The cryptocurrency sector may be falling back into its more typical cycle of bullish alt-coin moves succeeding the Bitcoin and Ethereum bull market: where money moves from the larger cryptos, when whales and experienced traders begin to distribute their positions, to the smaller coins.
See Also: Why Is Dogecoin Not Keeping Pace With Major Cryptocurrencies Today?
The Dogecoin Chart: On Oct. 13 Dogecoin broke up bullishly from a falling channel that had been holding the crypto down since reaching a high of 27 cents on Oct. 6. When Dogecoin hit a bottom at the $0.216 mark on Oct. 12, bulls came in and the crypto printed a bullish hammer candlestick on the 24-hour chart, which indicated higher prices were likely to come.
The crypto then soared up about 11% higher to the 24-cent mark, which created a slightly higher high above the previous lower high of $0.239; this indicated a trend change was in the works.

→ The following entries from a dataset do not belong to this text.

-- ==== Sys2Proof/Laws/State.lean ====
section
/-! SUPPORT. What each update of the state changes and what it leaves: one lemma for each field. -/

namespace Sys2Proof.Machine

open Sys2Proof

@[simp] theorem State.modCore_mem (s : State) (k : Nat) (f : Core → Core) : (s.modCore k f).mem = s.mem := rfl
@[simp] theorem State.modCore_waves (s : State) (k : Nat) (f : Core → Core) : (s.modCore k f).waves = s.waves := rfl
@[simp] theorem State.modCore_groups (s : State) (k : Nat) (f : Core → Core) : (s.modCore k f).groups = s.groups := rfl
@[simp] theorem State.modCore_units (s : State) (k : Nat) (f : Core → Core) : (s.modCore k f).units = s.units := rfl
@[simp] theorem State.modCore_fresh (s : State) (k : Nat) (f : Core → Core) : (s.modCore k f).fresh = s.fresh := rfl
@[simp] theorem State.modCore_ops (s : State) (k : Nat) (f : Core → Core) : (s.modCore k f).ops = s.ops := rfl
@[simp] theorem State.modCore_cores (s : State) (k : Nat) (f : Core → Core) : (s.modCore k f).cores = s.cores.put k (f (s.core k)) := rfl
@[simp] theorem State.modCore_clusters (s : State) (k : Nat) (f : Core → Core) : (s.modCore k f).clusters = s.clusters := rfl
@[simp] theorem State.modCore_slices (s : State) (k : Nat) (f : Core → Core) : (s.modCore k f).slices = s.slices := rfl
@[simp] theorem State.modCore_dies (s : State) (k : Nat) (f : Core → Core) : (s.modCore k f).dies = s.dies := rfl
@[simp] theorem State.modCore_ctxs (s : State) (k : Nat) (f : Core → Core) : (s.modCore k f).ctxs = s.ctxs := rfl
@[simp] theorem State.modCore_time (s : State) (k : Nat) (f : Core → Core) : (s.modCore k f).time = s.time := rfl
@[simp] theorem State.modCore_wrapped (s : State) (k : Nat) (f : Core → Core) : (s.modCore k f).wrapped = s.wrapped := rfl
@[simp] theorem State.modCore_clk (s : State) (k : Nat) (f : Core → Core) : (s.modCore k f).clk = s.clk := rfl
@[simp] theorem State.modCore_trans (s : State) (k : Nat) (f : Core → Core) : (s.modCore k f).trans = s.trans := rfl
@[simp] theorem State.modCore_tables (s : State) (k : Nat) (f : Core → Core) : (s.modCore k f).tables = s.tables := rfl
@[simp] theorem State.modCore_link (s : State) (k : Nat) (f : Core → Core) : (s.modCore k f).link = s.link := rfl
@[simp] theorem State.modCore_net (s : State) (k : Nat) (f : Core → Core) : (s.modCore k f).net = s.net := rfl
@[simp] theorem State.modCore_buckets (s : State) (k : Nat) (f : Core → Core) : (s.modCore k f).buckets = s.buckets := rfl
@[simp] theorem State.modCore_heat (s : State) (k : Nat) (f : Core → Core) : (s.modCore k f).heat = s.heat := rfl
@[simp] theorem State.modCore_boot (s : State) (k : Nat) (f : Core → Core) : (s.modCore k f).boot = s.boot := rfl
@[simp] theorem State.modCore_recs (s : State) (k : Nat) (f : Core → Core) : (s.modCore k f).recs = s.recs := rfl
@[simp] theorem State.modCore_out (s : State) (k : Nat) (f : Core → Core) : (s.modCore k f).out = s.out := rfl
@[simp] theorem State.modCore_turns (s : State) (k : Nat) (f : Core → Core) : (s.modCore k f).turns = s.turns := rfl
@[simp] theorem State.modCore_cur (s : State) (k : Nat) (f : Core → Core) : (s.modCore k f).cur = s.cur := rfl
@[simp] theorem State.modCore_ctr (s : State) (k : Nat) (f : Core → Core) : (s.modCore k f).ctr = s.ctr := rfl
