-- ==== Sys2Proof/Laws/Tables.lean ====
section
/-! SUPPORT. Tables and byte memories: read after write, and the canonical form that every operation keeps. -/

namespace Sys2Proof.Machine

/-! ### Reading a table -/

variable {α : Type}

@[simp] theorem Tbl.get_nil (k : Nat) : Tbl.get ([] : Tbl α) k = none := rfl

theorem Tbl.get_cons (k k' : Nat) (v : α) (r : Tbl α) :
    Tbl.get ((k', v) :: r) k = if k' = k then some v else Tbl.get r k := rfl

/-- Read after write of the same key. -/
@[simp] theorem Tbl.get_put_same (t : Tbl α) (k : Nat) (v : α) : (t.put k v).get k = some v := by
  induction t with
  | nil => simp [Tbl.put, Tbl.get]
  | cons e r ih =>
    obtain ⟨k', w⟩ := e
    by_cases h1 : k < k'
    · simp [Tbl.put, Tbl.get, h1]
    · by_cases h2 : k' = k <;> simp [Tbl.put, Tbl.get, h1, h2, ih]

/-- A write leaves the other keys alone. -/
theorem Tbl.get_put_other (t : Tbl α) {k j : Nat} (v : α) (h : j ≠ k) : (t.put k v).get j = t.get j := by
  induction t with
  | nil => simp [Tbl.put, Tbl.get, h.symm]
  | cons e r ih =>
    obtain ⟨k', w⟩ := e
    by_cases h1 : k < k'
    · simp [Tbl.put, Tbl.get, h1, h.symm]
    · by_cases h2 : k' = k
      · subst h2; simp [Tbl.put, Tbl.get, h.symm]
      · rw [Tbl.put, if_neg h1, if_neg h2, Tbl.get_cons, Tbl.get_cons, ih]

theorem Tbl.get_put (t : Tbl α) (k j : Nat) (v : α) :
    (t.put k v).get j = if j = k then some v else t.get j := by
  by_cases h : j = k
  · subst h; simp
  · simp [h, Tbl.get_put_other t v h]

theorem Tbl.get_upd (t : Tbl α) (k j : Nat) (f : α → α) :
    (t.upd k f).get j = if j = k then (t.get k).map f else t.get j := by
  unfold Tbl.upd
  cases h : t.get k with
  | none => by_cases hj : j = k <;> simp [hj, h]
  | some v => simp [Tbl.get_put]

@[simp] theorem Tbl.get_upd_same (t : Tbl α) (k : Nat) (f : α → α) : (t.upd k f).get k = (t.get k).map f := by
  simp [Tbl.get_upd]

theorem Tbl.get_upd_other (t : Tbl α) {k j : Nat} (f : α → α) (h : j ≠ k) : (t.upd k f).get j = t.get j := by
  simp [Tbl.get_upd, h]

/-- The last of two writes to one key stands. -/
@[simp] theorem Tbl.put_put (t : Tbl α) (k : Nat) (v u : α) : (t.put k v).put k u = t.put k u := by
  induction t with
  | nil => simp [Tbl.put]
  | cons e r ih =>
    obtain ⟨k', x⟩ := e
    by_cases h1 : k < k'
    · simp [Tbl.put, h1]
    · by_cases h2 : k' = k
      · simp [Tbl.put, h2]
      · simp [Tbl.put, h1, h2, ih]

/-- Two updates of one key are one. -/
@[simp] theorem Tbl.upd_upd (t : Tbl α) (k : Nat) (f g : α → α) : (t.upd k f).upd k g = t.upd k fun v => g (f v) := by
  unfold Tbl.upd
  cases h : t.get k with
  | none => simp [h]
  | some v => simp

/-- A key that a filter on keys keeps reads as before; one that it drops reads as nothing. -/
theorem Tbl.get_filter_key (t : Tbl α) (p : Nat → Bool) (k : Nat) :
    Tbl.get (t.filter fun e => p e.1) k = if p k then t.get k else none := by
  induction t with
  | nil => simp
  | cons e r ih =>
    obtain ⟨k', v⟩ := e
    by_cases hp : p k' <;> by_cases hk : k' = k <;> simp_all [Tbl.get]

@[simp] theorem Tbl.get_del_same (t : Tbl α) (k : Nat) : (t.del k).get k = none := by
  simpa [Tbl.del] using Tbl.get_filter_key t (fun j => j != k) k

theorem Tbl.get_del_other (t : Tbl α) {k j : Nat} (h : j ≠ k) : (t.del k).get j = t.get j := by
  simpa [Tbl.del, h] using Tbl.get_filter_key t (fun i => i != k) j

theorem Tbl.get_append (t u : Tbl α) (k : Nat) : Tbl.get (t ++ u) k = (t.get k).or (u.get k) := by
  induction t with
  | nil => simp
  | cons e r ih =>
    obtain ⟨k', v⟩ := e
    by_cases h : k' = k <;> simp [Tbl.get, h, ih]

theorem Tbl.get_number (vs : List α) (a k : Nat) :
    Tbl.get (Tbl.number a vs) k = if a ≤ k then vs[k - a]? else none := by
  induction vs generalizing a with
  | nil => simp [Tbl.number]
  | cons v r ih =>
    simp only [Tbl.number, Tbl.get, ih]
    by_cases h : a = k
    · subst h; simp
    · by_cases hle : a ≤ k
      · have : a + 1 ≤ k := by omega
        have e : k - a = (k - (a + 1)) + 1 := by omega
        simp [h, hle, this, e]
      · have : ¬ a + 1 ≤ k := by omega
        simp [h, hle, this]

/-- A run of values put at consecutive keys. -/
theorem Tbl.get_putRun (t : Tbl α) (a k : Nat) (vs : List α) :
    (t.putRun a vs).get k = if a ≤ k ∧ k < a + vs.length then vs[k - a]? else t.get k := by
  unfold Tbl.putRun
  rw [Tbl.get_append, Tbl.get_append, Tbl.get_filter_key t (fun j => decide (j < a)),
    Tbl.get_filter_key t (fun j => decide (a + vs.length ≤ j)), Tbl.get_number]
  by_cases h1 : a ≤ k
  · by_cases h2 : k < a + vs.length
    · have : k - a < vs.length := by omega
      simp [h1, h2, show ¬ k < a by omega, List.getElem?_eq_getElem this]
    · have : vs.length ≤ k - a := by omega
      simp [h1, h2, show ¬ k < a by omega, List.getElem?_eq_none this, show a + vs.length ≤ k by omega]
  · simp [h1, show k < a by omega, show ¬ a + vs.length ≤ k by omega]

/-! ### Keys in order -/

/-- Every key is at least `a`. -/
def Tbl.from (a : Nat) (t : Tbl α) : Prop := ∀ e ∈ t, a ≤ e.1

theorem Tbl.rising_cons (k : Nat) (v : α) (r : Tbl α) :
    Tbl.rising ((k, v) :: r) = true ↔ Tbl.from (k + 1) r ∧ Tbl.rising r = true := by
  induction r generalizing k v with
  | nil => simp [Tbl.rising, Tbl.from]
  | cons e r ih =>
    obtain ⟨k', w⟩ := e
    simp only [Tbl.rising, Bool.and_eq_true, decide_eq_true_eq]
    constructor
    · rintro ⟨h, hr⟩
      refine ⟨?_, hr⟩
      have := ((ih k' w).mp hr).1
      intro e he
      rcases List.mem_cons.mp he with rfl | he
      · exact h
      · have := this e he; omega
    · rintro ⟨h, hr⟩
      exact ⟨h (k', w) (by simp), hr⟩

theorem Tbl.rising_tail {k : Nat} {v : α} {r : Tbl α} (h : Tbl.rising ((k, v) :: r) = true) :
    Tbl.rising r = true := ((Tbl.rising_cons k v r).mp h).2

theorem Tbl.from_mono {a b : Nat} {t : Tbl α} (h : Tbl.from b t) (hab : a ≤ b) : Tbl.from a t :=
  fun e he => Nat.le_trans hab (h e he)

theorem Tbl.from_put {a k : Nat} {t : Tbl α} (v : α) (h : Tbl.from a t) (hk : a ≤ k) : Tbl.from a (t.put k v) := by
  induction t with
  | nil => intro e he; simp [Tbl.put] at he; subst he; exact hk
  | cons e r ih =>
    obtain ⟨k', w⟩ := e
    have hr : Tbl.from a r := fun e he => h e (by simp [he])
    have hk' : a ≤ k' := h (k', w) (by simp)
    unfold Tbl.put
    split
    · intro e he
      rcases List.mem_cons.mp he with rfl | he
      · exact hk
      · exact h e he
    · split
      · intro e he
        rcases List.mem_cons.mp he with rfl | he
        · exact hk
        · exact hr e he
      · intro e he
        rcases List.mem_cons.mp he with rfl | he
        · exact hk'
        · exact ih hr e he

/-- Entering a key keeps the order of the keys. -/
theorem Tbl.rising_put {t : Tbl α} (k : Nat) (v : α) (h : Tbl.rising t = true) : Tbl.rising (t.put k v) = true := by
  induction t with
  | nil => simp [Tbl.put, Tbl.rising]
  | cons e r ih =>
    obtain ⟨k', w⟩ := e
    obtain ⟨hf, hr⟩ := (Tbl.rising_cons k' w r).mp h
    unfold Tbl.put
    split
    · rename_i hlt
      refine (Tbl.rising_cons _ _ _).mpr ⟨?_, h⟩
      intro e he
      rcases List.mem_cons.mp he with rfl | he
      · exact hlt
      · have := hf e he; omega
    · split
      · rename_i _ he
        subst he
        exact (Tbl.rising_cons _ _ _).mpr ⟨hf, hr⟩
      · exact (Tbl.rising_cons _ _ _).mpr ⟨Tbl.from_put v hf (by omega), ih hr⟩

theorem Tbl.rising_upd {t : Tbl α} (k : Nat) (f : α → α) (h : Tbl.rising t = true) : Tbl.rising (t.upd k f) = true := by
  unfold Tbl.upd
  split
  · exact h
  · exact Tbl.rising_put _ _ h

theorem Tbl.rising_filter {t : Tbl α} (p : Nat × α → Bool) (h : Tbl.rising t = true) :
    Tbl.rising (t.filter p) = true := by
  induction t with
  | nil => simp [Tbl.rising]
  | cons e r ih =>
    obtain ⟨k, v⟩ := e
    obtain ⟨hf, hr⟩ := (Tbl.rising_cons k v r).mp h
    rw [List.filter_cons]
    split
    · refine (Tbl.rising_cons _ _ _).mpr ⟨?_, ih hr⟩
      intro e he
      exact hf e (List.mem_filter.mp he).1
    · exact ih hr

theorem Tbl.rising_del {t : Tbl α} (k : Nat) (h : Tbl.rising t = true) : Tbl.rising (t.del k) = true :=
  Tbl.rising_filter _ h

theorem Tbl.rising_append {t u : Tbl α} (ht : Tbl.rising t = true) (hu : Tbl.rising u = true)
    (h : ∀ e ∈ t, ∀ f ∈ u, e.1 < f.1) : Tbl.rising (t ++ u) = true := by
  induction t with
  | nil => simpa using hu
  | cons e r ih =>
    obtain ⟨k, v⟩ := e
    obtain ⟨hf, hr⟩ := (Tbl.rising_cons k v r).mp ht
    rw [List.cons_append]
    refine (Tbl.rising_cons _ _ _).mpr ⟨?_, ih hr fun e he f hfu => h e (by simp [he]) f hfu⟩
    intro e he
    rcases List.mem_append.mp he with he | he
    · exact hf e he
    · exact h (k, v) (by simp) e he

theorem Tbl.mem_number {vs : List α} {a : Nat} {e : Nat × α} (h : e ∈ Tbl.number a vs) :
    a ≤ e.1 ∧ e.1 < a + vs.length := by
  induction vs generalizing a with
  | nil => simp [Tbl.number] at h
  | cons v r ih =>
    rcases List.mem_cons.mp h with rfl | h
    · simp
    · have := ih h; simp; omega

theorem Tbl.rising_number (vs : List α) (a : Nat) : Tbl.rising (Tbl.number a vs) = true := by
  induction vs generalizing a with
  | nil => rfl
  | cons v r ih =>
    refine (Tbl.rising_cons _ _ _).mpr ⟨fun e he => (Tbl.mem_number he).1, ih _⟩

theorem Tbl.rising_putRun {t : Tbl α} (a : Nat) (vs : List α) (h : Tbl.rising t = true) :
    Tbl.rising (t.putRun a vs) = true := by
  unfold Tbl.putRun
  refine Tbl.rising_append (Tbl.rising_append (Tbl.rising_filter _ h) (Tbl.rising_number _ _) ?_)
    (Tbl.rising_filter _ h) ?_
  · intro e he f hf
    have h1 := (List.mem_filter.mp he).2
    have h2 := (Tbl.mem_number hf).1
    simp only [decide_eq_true_eq] at h1
    omega
  · intro e he f hf
    have h2 := (List.mem_filter.mp hf).2
    simp only [decide_eq_true_eq] at h2
    rcases List.mem_append.mp he with he | he
    · have h1 := (List.mem_filter.mp he).2
      simp only [decide_eq_true_eq] at h1
      omega
    · have h1 := (Tbl.mem_number he).2
      omega

/-! ### Byte memories -/

namespace Memory

theorem byte_filter_key (m : Memory) (p : Nat → Bool) (a : Nat) :
    byte (m.filter fun e => p e.1) a = if p a then m.byte a else 0 := by
  unfold byte
  rw [Tbl.get_filter_key]
  split <;> simp

theorem byte_filter_nonzero {m : Memory} (h : Tbl.rising m = true) (a : Nat) :
    byte (m.filter fun e => e.2 != 0) a = m.byte a := by
  induction m with
  | nil => rfl
  | cons e r ih =>
    obtain ⟨k, v⟩ := e
    obtain ⟨hf, hr⟩ := (Tbl.rising_cons k v r).mp h
    have hrest := ih hr
    have hn : k = a → Tbl.get r a = none := by
      rintro rfl
      clear hrest ih h hr
      induction r with
      | nil => rfl
      | cons e r ih =>
        obtain ⟨k', w⟩ := e
        have : k + 1 ≤ k' := hf (k', w) (by simp)
        rw [Tbl.get_cons, if_neg (by omega), ih fun e he => hf e (by simp [he])]
    unfold byte at hrest ⊢
    by_cases hv : v = 0
    · rw [List.filter_cons_of_neg (by simp [hv]), hrest, Tbl.get_cons]
      split
      · rename_i hk
        rw [hn hk, hv]
        rfl
      · rfl
    · rw [List.filter_cons_of_pos (by simpa using hv), Tbl.get_cons, Tbl.get_cons]
      split
      · rfl
      · exact hrest

/-- A key outside the range written is no key of the new entries. -/
theorem get_number_out (p : Host.Cell → Bool) {a b : Nat} {d : List Byte} (h : b < a ∨ a + d.length ≤ b) :
    Tbl.get ((Tbl.number a d).filter p) b = none := by
  have hne : ∀ e ∈ (Tbl.number a d).filter p, e.1 ≠ b := fun e he => by
    have := Tbl.mem_number (List.mem_filter.mp he).1
    omega
  generalize (Tbl.number a d).filter p = t at hne
  induction t with
  | nil => rfl
  | cons e r ih =>
    obtain ⟨k, v⟩ := e
    rw [Tbl.get_cons, if_neg (hne (k, v) (by simp)), ih fun e he => hne e (by simp [he])]

/-- READ AFTER WRITE: a byte of the range written reads as the byte written there, every other byte as before. -/
theorem byte_store (m : Memory) (a : Nat) (d : List Byte) (b : Nat) :
    (m.store a d).byte b = if a ≤ b ∧ b < a + d.length then d.getD (b - a) 0 else m.byte b := by
  have hn := byte_filter_nonzero (Tbl.rising_number d a) b
  unfold store
  unfold byte at hn ⊢
  rw [Tbl.get_number] at hn
  rw [Tbl.get_append, Tbl.get_append, Tbl.get_filter_key m (fun j => decide (j < a)),
    Tbl.get_filter_key m (fun j => decide (a + d.length ≤ j))]
  by_cases h : a ≤ b ∧ b < a + d.length
  · rw [if_pos h, if_neg (by simpa using h.1), if_neg (by simpa using h.2), Option.none_or, Option.or_none, hn, if_pos h.1]
    rfl
  · rw [if_neg h, get_number_out _ (by omega), Option.or_none]
    by_cases hb : b < a
    · rw [if_pos (by simpa using hb), if_neg (by simp; omega), Option.or_none]
    · rw [if_neg (by simpa using hb), Option.none_or, if_pos (by simp; omega)]

theorem byte_store_other {m : Memory} {a b : Nat} {d : List Byte} (h : b < a ∨ a + d.length ≤ b) :
    (m.store a d).byte b = m.byte b := by
  rw [byte_store, if_neg (by omega)]

/-- A write keeps the canonical form. -/
theorem wf_store {m : Memory} (a : Nat) (d : List Byte) (h : m.wf = true) : (m.store a d).wf = true := by
  unfold wf at h ⊢
  rw [Bool.and_eq_true] at h ⊢
  obtain ⟨hr, hz⟩ := h
  constructor
  · unfold store
    refine Tbl.rising_append (Tbl.rising_append (Tbl.rising_filter _ hr)
      (Tbl.rising_filter _ (Tbl.rising_number _ _)) ?_) (Tbl.rising_filter _ hr) ?_
    · intro e he f hf
      have h1 := (List.mem_filter.mp he).2
      have h2 := (Tbl.mem_number (List.mem_filter.mp hf).1).1
      simp only [decide_eq_true_eq] at h1
      omega
    · intro e he f hf
      have h2 := (List.mem_filter.mp hf).2
      simp only [decide_eq_true_eq] at h2
      rcases List.mem_append.mp he with he | he
      · have h1 := (List.mem_filter.mp he).2
        simp only [decide_eq_true_eq] at h1
        omega
      · have h1 := (Tbl.mem_number (List.mem_filter.mp he).1).2
        omega
  · rw [List.all_eq_true] at hz ⊢
    intro e he
    unfold store at he
    rcases List.mem_append.mp he with he | he
    · rcases List.mem_append.mp he with he | he
      · exact hz e (List.mem_filter.mp he).1
      · exact (List.mem_filter.mp he).2
    · exact hz e (List.mem_filter.mp he).1

@[simp] theorem wf_nil : wf [] = true := rfl

theorem wf_filter {m : Memory} (p : Host.Cell → Bool) (h : m.wf = true) : wf (m.filter p) = true := by
  unfold wf at h ⊢
  rw [Bool.and_eq_true] at h ⊢
  refine ⟨Tbl.rising_filter _ h.1, ?_⟩
  rw [List.all_eq_true] at h ⊢
  exact fun e he => h.2 e (List.mem_filter.mp he).1

end Memory

end Sys2Proof.Machine
end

Dogecoin confirmed the trend on Friday by printing another hammer candlestick and creating a higher low.
Dogecoin is trading above the eight-day and 21-day exponential moving averages (EMAs), with the eight-day EMA trending above the 21-day, both of which are bullish indicators. The crypto is also trading above the 20-day simple moving average, which is bullish for the longer term.
- Bulls want to see big bullish volume come in and push Dogecoin up above the 24-cent level to continue the uptrend. There has been some resistance created near the $0.248 level and above that, there is another area of resistance at 26 cents.
- Bears want to see big bearish volume come in and drop the crypto down $0.216, which would negate the uptrend and begin a new downtrend. Dogecoin has support below at the 19 and 16 cent marks.